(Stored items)
_ _ _ _ _

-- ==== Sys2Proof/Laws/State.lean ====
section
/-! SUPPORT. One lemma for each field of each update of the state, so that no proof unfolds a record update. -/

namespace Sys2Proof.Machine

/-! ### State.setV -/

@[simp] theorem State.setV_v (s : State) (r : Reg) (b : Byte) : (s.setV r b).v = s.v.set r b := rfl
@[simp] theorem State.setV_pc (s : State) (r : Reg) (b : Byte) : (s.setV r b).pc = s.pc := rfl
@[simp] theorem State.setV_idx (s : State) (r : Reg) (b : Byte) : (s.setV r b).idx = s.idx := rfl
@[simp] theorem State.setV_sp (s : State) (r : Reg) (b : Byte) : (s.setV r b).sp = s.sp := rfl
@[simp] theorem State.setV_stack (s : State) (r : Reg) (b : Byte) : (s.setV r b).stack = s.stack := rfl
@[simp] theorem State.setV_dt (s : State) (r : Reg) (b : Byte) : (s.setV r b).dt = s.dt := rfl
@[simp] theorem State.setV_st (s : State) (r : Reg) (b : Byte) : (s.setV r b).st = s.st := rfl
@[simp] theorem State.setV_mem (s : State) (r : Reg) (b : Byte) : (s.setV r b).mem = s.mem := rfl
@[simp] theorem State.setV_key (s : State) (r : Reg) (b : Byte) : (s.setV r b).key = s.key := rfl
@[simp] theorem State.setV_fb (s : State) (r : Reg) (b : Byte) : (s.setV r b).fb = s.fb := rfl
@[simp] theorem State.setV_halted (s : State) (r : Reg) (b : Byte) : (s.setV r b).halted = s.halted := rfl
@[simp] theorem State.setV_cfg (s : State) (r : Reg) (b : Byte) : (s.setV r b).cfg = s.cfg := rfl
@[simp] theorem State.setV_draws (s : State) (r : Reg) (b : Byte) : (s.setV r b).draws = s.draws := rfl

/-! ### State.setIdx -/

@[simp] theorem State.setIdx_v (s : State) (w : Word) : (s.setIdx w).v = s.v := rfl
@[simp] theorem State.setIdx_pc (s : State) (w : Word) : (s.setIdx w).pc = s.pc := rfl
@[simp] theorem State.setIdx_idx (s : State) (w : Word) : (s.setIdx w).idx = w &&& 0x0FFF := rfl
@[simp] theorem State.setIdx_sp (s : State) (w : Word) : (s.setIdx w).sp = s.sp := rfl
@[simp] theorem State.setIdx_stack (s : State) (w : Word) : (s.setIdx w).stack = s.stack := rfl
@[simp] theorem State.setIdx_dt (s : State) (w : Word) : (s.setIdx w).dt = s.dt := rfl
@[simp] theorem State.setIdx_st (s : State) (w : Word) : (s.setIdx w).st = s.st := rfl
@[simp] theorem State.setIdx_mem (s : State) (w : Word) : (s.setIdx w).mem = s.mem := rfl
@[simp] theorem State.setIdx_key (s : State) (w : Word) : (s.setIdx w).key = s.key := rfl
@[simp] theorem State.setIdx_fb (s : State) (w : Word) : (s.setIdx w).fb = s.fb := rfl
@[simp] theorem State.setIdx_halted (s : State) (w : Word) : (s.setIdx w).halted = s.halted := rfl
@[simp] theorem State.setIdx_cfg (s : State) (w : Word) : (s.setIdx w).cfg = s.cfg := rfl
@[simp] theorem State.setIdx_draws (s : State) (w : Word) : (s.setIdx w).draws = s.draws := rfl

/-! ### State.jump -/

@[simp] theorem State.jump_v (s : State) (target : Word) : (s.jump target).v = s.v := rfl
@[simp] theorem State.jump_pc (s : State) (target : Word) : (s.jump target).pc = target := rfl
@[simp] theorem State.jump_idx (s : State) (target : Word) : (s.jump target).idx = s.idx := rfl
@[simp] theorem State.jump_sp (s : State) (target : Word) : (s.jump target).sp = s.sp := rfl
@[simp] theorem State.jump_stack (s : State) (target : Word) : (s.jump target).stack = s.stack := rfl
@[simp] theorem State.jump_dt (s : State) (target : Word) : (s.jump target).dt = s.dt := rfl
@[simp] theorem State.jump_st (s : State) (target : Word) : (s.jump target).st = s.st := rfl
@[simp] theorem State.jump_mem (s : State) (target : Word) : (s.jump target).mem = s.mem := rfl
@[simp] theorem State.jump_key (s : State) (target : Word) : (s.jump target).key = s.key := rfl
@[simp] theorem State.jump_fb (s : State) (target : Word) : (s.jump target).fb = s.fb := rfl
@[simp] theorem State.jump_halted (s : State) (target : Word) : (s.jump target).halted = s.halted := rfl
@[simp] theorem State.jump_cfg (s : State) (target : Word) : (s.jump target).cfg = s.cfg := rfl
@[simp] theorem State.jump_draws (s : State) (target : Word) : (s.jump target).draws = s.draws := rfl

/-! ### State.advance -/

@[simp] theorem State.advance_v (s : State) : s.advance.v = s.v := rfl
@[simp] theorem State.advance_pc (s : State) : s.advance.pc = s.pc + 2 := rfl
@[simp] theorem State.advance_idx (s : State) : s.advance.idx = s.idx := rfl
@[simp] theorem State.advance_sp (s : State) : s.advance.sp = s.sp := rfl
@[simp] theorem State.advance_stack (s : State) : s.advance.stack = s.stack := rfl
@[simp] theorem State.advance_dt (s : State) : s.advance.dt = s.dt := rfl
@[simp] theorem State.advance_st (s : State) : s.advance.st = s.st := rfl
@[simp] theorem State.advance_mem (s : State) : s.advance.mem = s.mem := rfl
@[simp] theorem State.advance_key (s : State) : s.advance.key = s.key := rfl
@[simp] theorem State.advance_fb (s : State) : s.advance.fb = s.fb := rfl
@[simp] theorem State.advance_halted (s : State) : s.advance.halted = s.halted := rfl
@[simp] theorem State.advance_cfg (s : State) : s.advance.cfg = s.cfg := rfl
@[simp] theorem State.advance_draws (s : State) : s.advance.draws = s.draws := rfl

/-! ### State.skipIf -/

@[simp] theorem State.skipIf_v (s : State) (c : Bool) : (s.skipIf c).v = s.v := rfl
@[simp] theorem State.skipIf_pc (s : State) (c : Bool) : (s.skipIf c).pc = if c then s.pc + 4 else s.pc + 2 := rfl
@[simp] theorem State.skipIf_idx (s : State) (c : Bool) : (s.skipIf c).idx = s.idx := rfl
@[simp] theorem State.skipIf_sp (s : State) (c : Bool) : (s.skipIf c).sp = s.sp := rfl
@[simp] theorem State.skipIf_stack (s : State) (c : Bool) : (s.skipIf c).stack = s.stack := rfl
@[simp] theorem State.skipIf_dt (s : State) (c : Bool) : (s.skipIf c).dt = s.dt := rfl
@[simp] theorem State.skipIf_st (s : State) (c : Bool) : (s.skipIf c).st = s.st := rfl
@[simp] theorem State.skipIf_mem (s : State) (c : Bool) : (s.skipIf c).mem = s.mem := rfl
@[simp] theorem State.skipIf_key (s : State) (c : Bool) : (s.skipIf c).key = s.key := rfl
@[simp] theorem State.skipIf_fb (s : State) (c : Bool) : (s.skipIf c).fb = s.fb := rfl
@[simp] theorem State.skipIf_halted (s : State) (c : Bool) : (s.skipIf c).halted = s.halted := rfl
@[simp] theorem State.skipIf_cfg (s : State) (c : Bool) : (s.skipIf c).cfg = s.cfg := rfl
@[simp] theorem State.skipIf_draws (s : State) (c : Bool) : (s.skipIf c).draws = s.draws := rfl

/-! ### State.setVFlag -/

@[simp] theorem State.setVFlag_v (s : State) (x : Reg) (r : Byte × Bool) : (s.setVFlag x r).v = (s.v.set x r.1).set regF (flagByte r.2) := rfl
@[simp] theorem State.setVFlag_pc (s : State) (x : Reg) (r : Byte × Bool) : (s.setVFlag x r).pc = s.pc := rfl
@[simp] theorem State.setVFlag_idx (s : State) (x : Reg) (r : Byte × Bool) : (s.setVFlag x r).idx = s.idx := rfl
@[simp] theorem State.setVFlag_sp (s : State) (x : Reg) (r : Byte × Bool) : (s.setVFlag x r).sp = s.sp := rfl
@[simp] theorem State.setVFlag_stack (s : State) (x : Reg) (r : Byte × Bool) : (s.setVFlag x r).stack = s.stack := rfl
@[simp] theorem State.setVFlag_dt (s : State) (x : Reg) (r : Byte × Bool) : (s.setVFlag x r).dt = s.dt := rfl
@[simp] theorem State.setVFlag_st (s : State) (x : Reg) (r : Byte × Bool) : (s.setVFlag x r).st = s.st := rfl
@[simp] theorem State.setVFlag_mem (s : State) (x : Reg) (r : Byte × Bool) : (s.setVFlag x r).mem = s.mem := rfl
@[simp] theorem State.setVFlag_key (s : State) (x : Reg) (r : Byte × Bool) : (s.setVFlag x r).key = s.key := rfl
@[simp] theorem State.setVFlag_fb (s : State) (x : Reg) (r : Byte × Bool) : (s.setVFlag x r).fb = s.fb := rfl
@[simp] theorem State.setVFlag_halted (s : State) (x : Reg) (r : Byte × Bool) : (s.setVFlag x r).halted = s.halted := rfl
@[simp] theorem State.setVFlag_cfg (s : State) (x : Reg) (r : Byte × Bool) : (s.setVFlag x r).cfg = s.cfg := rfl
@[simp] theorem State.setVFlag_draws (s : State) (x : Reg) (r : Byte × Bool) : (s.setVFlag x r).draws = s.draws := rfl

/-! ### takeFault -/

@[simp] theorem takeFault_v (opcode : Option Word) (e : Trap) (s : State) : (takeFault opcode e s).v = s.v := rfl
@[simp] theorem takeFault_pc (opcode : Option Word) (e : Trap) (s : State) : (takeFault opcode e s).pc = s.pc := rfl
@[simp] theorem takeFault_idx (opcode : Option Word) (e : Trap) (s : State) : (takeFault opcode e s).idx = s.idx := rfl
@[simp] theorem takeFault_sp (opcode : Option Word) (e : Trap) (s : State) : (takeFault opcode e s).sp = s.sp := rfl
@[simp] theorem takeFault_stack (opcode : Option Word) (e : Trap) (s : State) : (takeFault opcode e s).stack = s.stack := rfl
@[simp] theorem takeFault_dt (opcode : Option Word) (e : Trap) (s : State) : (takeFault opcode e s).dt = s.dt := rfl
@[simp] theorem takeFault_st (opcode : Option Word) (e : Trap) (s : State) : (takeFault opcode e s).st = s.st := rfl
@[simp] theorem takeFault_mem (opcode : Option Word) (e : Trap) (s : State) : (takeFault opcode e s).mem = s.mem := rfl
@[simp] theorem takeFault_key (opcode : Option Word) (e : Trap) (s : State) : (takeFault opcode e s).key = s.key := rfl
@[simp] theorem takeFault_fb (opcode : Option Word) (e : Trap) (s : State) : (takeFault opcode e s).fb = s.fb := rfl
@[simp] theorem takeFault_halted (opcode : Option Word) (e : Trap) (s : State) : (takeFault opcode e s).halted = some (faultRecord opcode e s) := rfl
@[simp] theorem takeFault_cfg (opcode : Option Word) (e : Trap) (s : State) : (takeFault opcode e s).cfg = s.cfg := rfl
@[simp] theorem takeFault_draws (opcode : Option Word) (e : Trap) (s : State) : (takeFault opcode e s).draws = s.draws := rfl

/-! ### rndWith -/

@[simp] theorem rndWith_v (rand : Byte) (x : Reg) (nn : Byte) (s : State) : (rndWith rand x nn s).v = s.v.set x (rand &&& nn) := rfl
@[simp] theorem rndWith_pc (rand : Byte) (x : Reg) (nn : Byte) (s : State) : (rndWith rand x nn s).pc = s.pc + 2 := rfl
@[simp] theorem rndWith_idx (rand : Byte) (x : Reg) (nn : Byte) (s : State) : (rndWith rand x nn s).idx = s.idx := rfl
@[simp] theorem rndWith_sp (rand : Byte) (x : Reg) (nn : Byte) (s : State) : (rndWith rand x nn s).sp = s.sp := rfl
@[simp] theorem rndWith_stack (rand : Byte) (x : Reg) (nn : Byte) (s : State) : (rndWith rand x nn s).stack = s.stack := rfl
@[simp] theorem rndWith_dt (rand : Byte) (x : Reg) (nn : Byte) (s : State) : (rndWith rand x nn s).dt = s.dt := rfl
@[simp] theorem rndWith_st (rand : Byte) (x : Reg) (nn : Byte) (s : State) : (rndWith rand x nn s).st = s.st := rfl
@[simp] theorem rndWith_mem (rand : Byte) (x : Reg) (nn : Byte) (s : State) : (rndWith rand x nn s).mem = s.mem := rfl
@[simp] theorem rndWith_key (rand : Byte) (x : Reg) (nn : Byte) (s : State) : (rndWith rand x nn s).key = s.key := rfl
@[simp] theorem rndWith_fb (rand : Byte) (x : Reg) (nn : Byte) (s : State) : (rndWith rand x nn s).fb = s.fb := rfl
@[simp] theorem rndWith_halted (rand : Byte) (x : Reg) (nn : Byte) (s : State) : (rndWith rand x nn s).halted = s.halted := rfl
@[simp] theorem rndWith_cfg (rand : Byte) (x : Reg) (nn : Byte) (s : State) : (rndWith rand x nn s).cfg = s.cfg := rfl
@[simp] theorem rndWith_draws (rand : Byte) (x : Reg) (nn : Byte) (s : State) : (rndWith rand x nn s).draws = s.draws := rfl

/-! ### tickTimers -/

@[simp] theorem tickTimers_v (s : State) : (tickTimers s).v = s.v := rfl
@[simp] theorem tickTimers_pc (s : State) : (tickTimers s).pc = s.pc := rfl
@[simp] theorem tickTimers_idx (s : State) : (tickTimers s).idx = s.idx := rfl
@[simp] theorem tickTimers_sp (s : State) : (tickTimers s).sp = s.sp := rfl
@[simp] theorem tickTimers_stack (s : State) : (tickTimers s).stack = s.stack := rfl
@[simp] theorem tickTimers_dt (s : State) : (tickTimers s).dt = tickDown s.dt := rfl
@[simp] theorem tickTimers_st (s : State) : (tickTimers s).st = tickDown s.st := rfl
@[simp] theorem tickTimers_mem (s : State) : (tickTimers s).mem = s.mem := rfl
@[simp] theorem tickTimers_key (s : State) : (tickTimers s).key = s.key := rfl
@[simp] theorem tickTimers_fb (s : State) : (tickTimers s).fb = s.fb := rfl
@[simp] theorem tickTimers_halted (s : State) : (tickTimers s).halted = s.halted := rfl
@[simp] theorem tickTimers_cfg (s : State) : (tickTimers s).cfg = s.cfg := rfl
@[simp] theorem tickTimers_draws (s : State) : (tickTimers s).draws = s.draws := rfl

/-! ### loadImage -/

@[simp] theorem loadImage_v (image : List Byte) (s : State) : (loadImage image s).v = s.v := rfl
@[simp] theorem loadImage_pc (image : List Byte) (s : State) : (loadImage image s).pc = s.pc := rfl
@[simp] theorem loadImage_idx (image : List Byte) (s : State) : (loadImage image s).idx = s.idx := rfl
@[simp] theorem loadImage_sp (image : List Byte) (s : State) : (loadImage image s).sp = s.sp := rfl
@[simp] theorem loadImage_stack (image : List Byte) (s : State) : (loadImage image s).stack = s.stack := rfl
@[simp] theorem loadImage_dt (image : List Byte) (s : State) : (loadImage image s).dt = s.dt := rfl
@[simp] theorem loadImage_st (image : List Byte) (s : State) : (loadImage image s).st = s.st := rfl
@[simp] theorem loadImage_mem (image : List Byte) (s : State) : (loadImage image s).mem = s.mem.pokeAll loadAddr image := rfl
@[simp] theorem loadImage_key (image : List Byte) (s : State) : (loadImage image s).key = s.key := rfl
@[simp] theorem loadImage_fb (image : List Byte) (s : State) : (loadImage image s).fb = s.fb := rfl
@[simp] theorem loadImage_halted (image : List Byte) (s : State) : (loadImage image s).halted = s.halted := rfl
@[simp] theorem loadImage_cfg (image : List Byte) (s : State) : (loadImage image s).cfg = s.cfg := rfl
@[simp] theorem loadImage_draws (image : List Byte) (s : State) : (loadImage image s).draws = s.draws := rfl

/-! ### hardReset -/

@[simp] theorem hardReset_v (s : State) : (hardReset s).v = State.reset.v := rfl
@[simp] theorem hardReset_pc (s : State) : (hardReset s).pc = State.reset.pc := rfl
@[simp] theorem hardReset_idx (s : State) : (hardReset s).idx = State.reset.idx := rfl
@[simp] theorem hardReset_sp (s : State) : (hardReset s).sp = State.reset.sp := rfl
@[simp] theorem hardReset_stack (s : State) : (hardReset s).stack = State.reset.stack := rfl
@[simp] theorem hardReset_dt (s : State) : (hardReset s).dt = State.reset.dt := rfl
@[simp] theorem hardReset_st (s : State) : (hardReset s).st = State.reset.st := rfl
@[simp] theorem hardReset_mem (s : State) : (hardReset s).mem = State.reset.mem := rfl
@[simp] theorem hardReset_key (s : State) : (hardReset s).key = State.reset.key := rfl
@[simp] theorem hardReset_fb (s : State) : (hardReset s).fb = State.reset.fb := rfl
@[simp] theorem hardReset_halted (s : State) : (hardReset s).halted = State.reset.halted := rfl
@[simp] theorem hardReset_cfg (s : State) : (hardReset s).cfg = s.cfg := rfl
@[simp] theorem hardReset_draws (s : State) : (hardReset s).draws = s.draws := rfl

_ _ _ _ _

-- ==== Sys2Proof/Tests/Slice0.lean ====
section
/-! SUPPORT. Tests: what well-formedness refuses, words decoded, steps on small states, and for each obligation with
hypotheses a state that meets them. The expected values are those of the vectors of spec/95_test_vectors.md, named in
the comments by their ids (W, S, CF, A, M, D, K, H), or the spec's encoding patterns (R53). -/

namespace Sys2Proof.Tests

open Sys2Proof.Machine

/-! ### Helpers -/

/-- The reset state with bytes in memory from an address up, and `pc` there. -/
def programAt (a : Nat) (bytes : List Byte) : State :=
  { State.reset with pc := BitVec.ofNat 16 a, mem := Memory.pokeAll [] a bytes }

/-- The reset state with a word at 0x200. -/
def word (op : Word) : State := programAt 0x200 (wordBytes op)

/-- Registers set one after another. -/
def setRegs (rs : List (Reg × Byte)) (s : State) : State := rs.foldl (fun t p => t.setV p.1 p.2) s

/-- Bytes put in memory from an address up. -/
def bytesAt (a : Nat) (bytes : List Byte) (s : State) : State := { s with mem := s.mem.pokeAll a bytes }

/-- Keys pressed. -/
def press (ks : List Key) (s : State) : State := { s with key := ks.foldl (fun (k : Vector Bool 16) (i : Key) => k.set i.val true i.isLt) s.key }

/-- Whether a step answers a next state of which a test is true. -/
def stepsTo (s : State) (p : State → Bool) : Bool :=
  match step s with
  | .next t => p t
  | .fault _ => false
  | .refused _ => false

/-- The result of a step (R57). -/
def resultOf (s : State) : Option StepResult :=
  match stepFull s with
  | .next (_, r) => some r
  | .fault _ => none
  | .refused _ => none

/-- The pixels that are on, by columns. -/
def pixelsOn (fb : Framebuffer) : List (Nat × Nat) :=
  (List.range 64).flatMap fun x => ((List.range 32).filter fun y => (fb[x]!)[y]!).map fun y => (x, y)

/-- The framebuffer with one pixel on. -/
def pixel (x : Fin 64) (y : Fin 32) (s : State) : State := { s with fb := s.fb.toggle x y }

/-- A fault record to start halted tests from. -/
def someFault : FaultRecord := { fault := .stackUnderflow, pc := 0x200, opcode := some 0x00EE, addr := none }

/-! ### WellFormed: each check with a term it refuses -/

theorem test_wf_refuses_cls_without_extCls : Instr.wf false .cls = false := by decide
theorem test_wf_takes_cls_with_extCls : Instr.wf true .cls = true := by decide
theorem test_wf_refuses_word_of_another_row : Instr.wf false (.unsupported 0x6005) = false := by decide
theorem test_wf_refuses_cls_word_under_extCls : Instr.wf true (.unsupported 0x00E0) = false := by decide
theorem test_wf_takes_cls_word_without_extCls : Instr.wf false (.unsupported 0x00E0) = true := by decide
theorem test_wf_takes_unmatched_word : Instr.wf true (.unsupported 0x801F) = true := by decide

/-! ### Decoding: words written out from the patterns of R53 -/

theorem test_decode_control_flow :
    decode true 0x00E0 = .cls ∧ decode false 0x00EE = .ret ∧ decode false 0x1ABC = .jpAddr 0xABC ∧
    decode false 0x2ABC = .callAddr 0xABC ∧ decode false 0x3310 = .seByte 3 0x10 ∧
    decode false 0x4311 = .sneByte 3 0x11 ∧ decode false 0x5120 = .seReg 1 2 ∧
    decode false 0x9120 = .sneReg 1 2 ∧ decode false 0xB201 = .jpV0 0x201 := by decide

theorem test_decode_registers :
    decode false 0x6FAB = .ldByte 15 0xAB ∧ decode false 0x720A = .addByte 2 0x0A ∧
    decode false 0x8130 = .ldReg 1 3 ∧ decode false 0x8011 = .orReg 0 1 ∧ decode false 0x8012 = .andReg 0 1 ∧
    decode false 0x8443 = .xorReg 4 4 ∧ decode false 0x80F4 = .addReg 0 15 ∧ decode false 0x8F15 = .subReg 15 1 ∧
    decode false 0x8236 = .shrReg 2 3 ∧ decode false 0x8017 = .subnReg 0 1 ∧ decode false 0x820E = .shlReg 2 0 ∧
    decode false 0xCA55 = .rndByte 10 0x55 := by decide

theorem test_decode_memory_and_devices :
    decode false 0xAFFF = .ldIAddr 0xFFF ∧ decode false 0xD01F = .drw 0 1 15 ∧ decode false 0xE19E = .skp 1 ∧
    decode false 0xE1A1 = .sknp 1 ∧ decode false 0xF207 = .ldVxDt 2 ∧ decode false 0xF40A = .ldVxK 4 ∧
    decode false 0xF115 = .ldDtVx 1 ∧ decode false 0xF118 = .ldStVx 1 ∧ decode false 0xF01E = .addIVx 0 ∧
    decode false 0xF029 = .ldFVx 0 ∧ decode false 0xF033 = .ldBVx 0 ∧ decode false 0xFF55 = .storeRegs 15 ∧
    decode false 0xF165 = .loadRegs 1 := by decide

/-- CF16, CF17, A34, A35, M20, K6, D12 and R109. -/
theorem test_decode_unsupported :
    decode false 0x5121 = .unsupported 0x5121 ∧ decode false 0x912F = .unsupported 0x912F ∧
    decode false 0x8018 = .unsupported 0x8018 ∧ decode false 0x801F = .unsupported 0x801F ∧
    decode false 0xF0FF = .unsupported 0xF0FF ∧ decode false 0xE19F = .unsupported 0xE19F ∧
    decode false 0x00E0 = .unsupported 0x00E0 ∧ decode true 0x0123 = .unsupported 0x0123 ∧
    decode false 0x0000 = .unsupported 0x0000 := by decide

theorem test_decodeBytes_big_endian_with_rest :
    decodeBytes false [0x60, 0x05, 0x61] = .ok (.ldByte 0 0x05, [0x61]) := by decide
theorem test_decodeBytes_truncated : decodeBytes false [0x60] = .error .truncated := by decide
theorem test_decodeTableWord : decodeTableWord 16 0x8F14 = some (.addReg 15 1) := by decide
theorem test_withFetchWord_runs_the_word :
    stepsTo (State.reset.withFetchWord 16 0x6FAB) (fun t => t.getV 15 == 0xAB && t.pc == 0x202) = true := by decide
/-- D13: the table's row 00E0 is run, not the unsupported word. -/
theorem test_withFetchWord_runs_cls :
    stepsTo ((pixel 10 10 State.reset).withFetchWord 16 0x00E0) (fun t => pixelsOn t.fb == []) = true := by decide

_ _ _ _ _

Would you retype the lines above from the one with "opcode e s).key = s.key := rfl" down to the one with "nn s).halted = s.halted := rfl", word for word, both ends included and no other lines?

@[simp] theorem takeFault_key (opcode : Option Word) (e : Trap) (s : State) : (takeFault opcode e s).key = s.key := rfl
@[simp] theorem takeFault_fb (opcode : Option Word) (e : Trap) (s : State) : (takeFault opcode e s).fb = s.fb := rfl
@[simp] theorem takeFault_halted (opcode : Option Word) (e : Trap) (s : State) : (takeFault opcode e s).halted = some (faultRecord opcode e s) := rfl
@[simp] theorem takeFault_cfg (opcode : Option Word) (e : Trap) (s : State) : (takeFault opcode e s).cfg = s.cfg := rfl
@[simp] theorem takeFault_draws (opcode : Option Word) (e : Trap) (s : State) : (takeFault opcode e s).draws = s.draws := rfl

/-! ### rndWith -/

@[simp] theorem rndWith_v (rand : Byte) (x : Reg) (nn : Byte) (s : State) : (rndWith rand x nn s).v = s.v.set x (rand &&& nn) := rfl
@[simp] theorem rndWith_pc (rand : Byte) (x : Reg) (nn : Byte) (s : State) : (rndWith rand x nn s).pc = s.pc + 2 := rfl
@[simp] theorem rndWith_idx (rand : Byte) (x : Reg) (nn : Byte) (s : State) : (rndWith rand x nn s).idx = s.idx := rfl
@[simp] theorem rndWith_sp (rand : Byte) (x : Reg) (nn : Byte) (s : State) : (rndWith rand x nn s).sp = s.sp := rfl
@[simp] theorem rndWith_stack (rand : Byte) (x : Reg) (nn : Byte) (s : State) : (rndWith rand x nn s).stack = s.stack := rfl
@[simp] theorem rndWith_dt (rand : Byte) (x : Reg) (nn : Byte) (s : State) : (rndWith rand x nn s).dt = s.dt := rfl
@[simp] theorem rndWith_st (rand : Byte) (x : Reg) (nn : Byte) (s : State) : (rndWith rand x nn s).st = s.st := rfl
@[simp] theorem rndWith_mem (rand : Byte) (x : Reg) (nn : Byte) (s : State) : (rndWith rand x nn s).mem = s.mem := rfl
@[simp] theorem rndWith_key (rand : Byte) (x : Reg) (nn : Byte) (s : State) : (rndWith rand x nn s).key = s.key := rfl
@[simp] theorem rndWith_fb (rand : Byte) (x : Reg) (nn : Byte) (s : State) : (rndWith rand x nn s).fb = s.fb := rfl
@[simp] theorem rndWith_halted (rand : Byte) (x : Reg) (nn : Byte) (s : State) : (rndWith rand x nn s).halted = s.halted := rfl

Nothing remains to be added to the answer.